Google is enhancing its robots’ capabilities through Gemini AI, improving navigation and task completion. The DeepMind robotics team published a research paper detailing how Gemini 1.5 Pro's expansive context window allows users to interact with RT-2 robots using natural language commands.
This process involves capturing a video tour of a space, such as a home or office, during which the robot "watches" the footage to learn about the environment. It can then execute commands based on observations, such as guiding users to a power outlet when shown a phone and asked, "Where can I charge this?" DeepMind reports a 90 percent success rate for the Gemini-powered robot across over 50 user instructions in a 9,000-plus-square-foot area.
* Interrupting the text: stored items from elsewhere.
-- ==== Sys2Proof/Machine/Step.lean ====
section
/-! DEFINITION. One step of the machine, and a table word placed where the next step takes its instruction. -/

namespace Sys2Proof.Machine

/-- One step (00_scope.md R3; log 1). -/
def step (s : State) : Host.Outcome State Fault Refusal := stepOnce s

/-- The state whose next step runs the instruction of a table word (log 25). -/
def State.withFetchWord (s : State) (nbits w : Nat) : State :=
  match tableBytes nbits w with
  | none => s
  | some (layer, bytes) => placeWord layer bytes s

end Sys2Proof.Machine
end

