/-! Fields after `needMore s`. -/

@[simp] theorem needMore_size (s : State) : (needMore s).size = s.size := rfl
@[simp] theorem needMore_img (s : State) : (needMore s).img = s.img := rfl
@[simp] theorem needMore_chunkCfg (s : State) : (needMore s).chunkCfg = s.chunkCfg := rfl
@[simp] theorem needMore_effChunk (s : State) : (needMore s).effChunk = s.effChunk := rfl
@[simp] theorem needMore_tFirst (s : State) : (needMore s).tFirst = s.tFirst := rfl
@[simp] theorem needMore_tNext (s : State) : (needMore s).tNext = s.tNext := rfl
@[simp] theorem needMore_crcInit (s : State) : (needMore s).crcInit = s.crcInit := rfl
@[simp] theorem needMore_maxRetries (s : State) : (needMore s).maxRetries = s.maxRetries := rfl
@[simp] theorem needMore_strictOff (s : State) : (needMore s).strictOff = s.strictOff := rfl
@[simp] theorem needMore_engine (s : State) : (needMore s).engine = s.engine := rfl
@[simp] theorem needMore_off (s : State) : (needMore s).off = s.off := rfl
@[simp] theorem needMore_cur (s : State) : (needMore s).cur = s.cur := rfl
@[simp] theorem needMore_next (s : State) : (needMore s).next = s.next := rfl
@[simp] theorem needMore_failCause (s : State) : (needMore s).failCause = s.failCause := rfl
@[simp] theorem needMore_failInfo (s : State) : (needMore s).failInfo = s.failInfo := rfl
@[simp] theorem needMore_tmo (s : State) : (needMore s).tmo = s.tmo := rfl
@[simp] theorem needMore_deadline (s : State) : (needMore s).deadline = s.deadline := rfl
@[simp] theorem needMore_acc (s : State) : (needMore s).acc = s.acc := rfl
@[simp] theorem needMore_fresh (s : State) : (needMore s).fresh = s.fresh := rfl
@[simp] theorem needMore_rsm (s : State) : (needMore s).rsm = s.rsm := rfl
@[simp] theorem needMore_seq (s : State) : (needMore s).seq = s.seq := rfl
@[simp] theorem needMore_retry (s : State) : (needMore s).retry = s.retry := rfl
@[simp] theorem needMore_ack (s : State) : (needMore s).ack = s.ack := rfl
@[simp] theorem needMore_rc (s : State) : (needMore s).rc = s.rc := rfl
@[simp] theorem needMore_curLines (s : State) : (needMore s).curLines = s.curLines := rfl
@[simp] theorem needMore_nextLines (s : State) : (needMore s).nextLines = s.nextLines := rfl
@[simp] theorem needMore_result (s : State) : (needMore s).result = s.result := rfl
@[simp] theorem needMore_codec (s : State) : (needMore s).codec = s.codec := rfl
@[simp] theorem needMore_port (s : State) : (needMore s).port = s.port := rfl
@[simp] theorem needMore_standing (s : State) : (needMore s).standing = s.standing := rfl
@[simp] theorem needMore_calls (s : State) : (needMore s).calls = s.calls := rfl
@[simp] theorem needMore_emits (s : State) : (needMore s).emits = s.emits ++ [.read s.deadline] := rfl
@[simp] theorem needMore_out (s : State) : (needMore s).out = s.out := rfl
@[simp] theorem needMore_wire (s : State) : (needMore s).wire = s.wire := rfl
@[simp] theorem needMore_outstanding (s : State) : (needMore s).outstanding = s.outstanding := rfl
@[simp] theorem needMore_scan (s : State) : (needMore s).scan = .off := rfl
@[simp] theorem needMore_built (s : State) : (needMore s).built = s.built := rfl
@[simp] theorem needMore_draws (s : State) : (needMore s).draws = s.draws := rfl
@[simp] theorem needMore_resetLine (s : State) : (needMore s).resetLine = s.resetLine := rfl

/-! Fields after `send e s`. -/

@[simp] theorem send_size (e : OutEvent) (s : State) : (send e s).size = s.size := rfl
@[simp] theorem send_img (e : OutEvent) (s : State) : (send e s).img = s.img := rfl
@[simp] theorem send_chunkCfg (e : OutEvent) (s : State) : (send e s).chunkCfg = s.chunkCfg := rfl
@[simp] theorem send_effChunk (e : OutEvent) (s : State) : (send e s).effChunk = s.effChunk := rfl
@[simp] theorem send_tFirst (e : OutEvent) (s : State) : (send e s).tFirst = s.tFirst := rfl
@[simp] theorem send_tNext (e : OutEvent) (s : State) : (send e s).tNext = s.tNext := rfl
@[simp] theorem send_crcInit (e : OutEvent) (s : State) : (send e s).crcInit = s.crcInit := rfl
@[simp] theorem send_maxRetries (e : OutEvent) (s : State) : (send e s).maxRetries = s.maxRetries := rfl
@[simp] theorem send_strictOff (e : OutEvent) (s : State) : (send e s).strictOff = s.strictOff := rfl
@[simp] theorem send_engine (e : OutEvent) (s : State) : (send e s).engine = s.engine := rfl
@[simp] theorem send_off (e : OutEvent) (s : State) : (send e s).off = s.off := rfl
@[simp] theorem send_cur (e : OutEvent) (s : State) : (send e s).cur = s.cur := rfl
@[simp] theorem send_next (e : OutEvent) (s : State) : (send e s).next = s.next := rfl
@[simp] theorem send_failCause (e : OutEvent) (s : State) : (send e s).failCause = s.failCause := rfl
@[simp] theorem send_failInfo (e : OutEvent) (s : State) : (send e s).failInfo = s.failInfo := rfl
@[simp] theorem send_tmo (e : OutEvent) (s : State) : (send e s).tmo = s.tmo := rfl
@[simp] theorem send_deadline (e : OutEvent) (s : State) : (send e s).deadline = s.deadline := rfl
@[simp] theorem send_acc (e : OutEvent) (s : State) : (send e s).acc = s.acc := rfl
@[simp] theorem send_fresh (e : OutEvent) (s : State) : (send e s).fresh = s.fresh := rfl
@[simp] theorem send_rsm (e : OutEvent) (s : State) : (send e s).rsm = s.rsm := rfl
@[simp] theorem send_seq (e : OutEvent) (s : State) : (send e s).seq = s.seq := rfl
@[simp] theorem send_retry (e : OutEvent) (s : State) : (send e s).retry = s.retry := rfl
@[simp] theorem send_ack (e : OutEvent) (s : State) : (send e s).ack = s.ack := rfl
@[simp] theorem send_rc (e : OutEvent) (s : State) : (send e s).rc = s.rc := rfl
@[simp] theorem send_curLines (e : OutEvent) (s : State) : (send e s).curLines = s.curLines := rfl
@[simp] theorem send_nextLines (e : OutEvent) (s : State) : (send e s).nextLines = s.nextLines := rfl
@[simp] theorem send_result (e : OutEvent) (s : State) : (send e s).result = s.result := rfl
@[simp] theorem send_codec (e : OutEvent) (s : State) : (send e s).codec = s.codec := rfl
@[simp] theorem send_port (e : OutEvent) (s : State) : (send e s).port = s.port := rfl
@[simp] theorem send_standing (e : OutEvent) (s : State) : (send e s).standing = s.standing := rfl
@[simp] theorem send_calls (e : OutEvent) (s : State) : (send e s).calls = s.calls := rfl
@[simp] theorem send_emits (e : OutEvent) (s : State) : (send e s).emits = s.emits := rfl
@[simp] theorem send_out (e : OutEvent) (s : State) : (send e s).out = s.out ++ [e] := rfl
@[simp] theorem send_wire (e : OutEvent) (s : State) : (send e s).wire = s.wire := rfl
@[simp] theorem send_outstanding (e : OutEvent) (s : State) : (send e s).outstanding = s.outstanding := rfl
@[simp] theorem send_scan (e : OutEvent) (s : State) : (send e s).scan = s.scan := rfl
@[simp] theorem send_built (e : OutEvent) (s : State) : (send e s).built = s.built := rfl
@[simp] theorem send_draws (e : OutEvent) (s : State) : (send e s).draws = s.draws := rfl
@[simp] theorem send_resetLine (e : OutEvent) (s : State) : (send e s).resetLine = s.resetLine := rfl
Researchers also noted “preliminary evidence” that Gemini 1.5 Pro enables robots to plan how to execute tasks beyond basic navigation. For instance, if a user asks if their favorite drink is available amidst a clutter of Coke cans, Gemini directs the robot to navigate to the fridge, check for Cokes, and return with the results. DeepMind intends to explore these findings further.
While Google's video demonstrations are impressive, they reveal that the robot takes between 10 to 30 seconds to process each instruction, as noted in the research. Although we may not be sharing our homes with advanced environment-mapping robots just yet, these machines could soon help us locate our missing keys or wallets.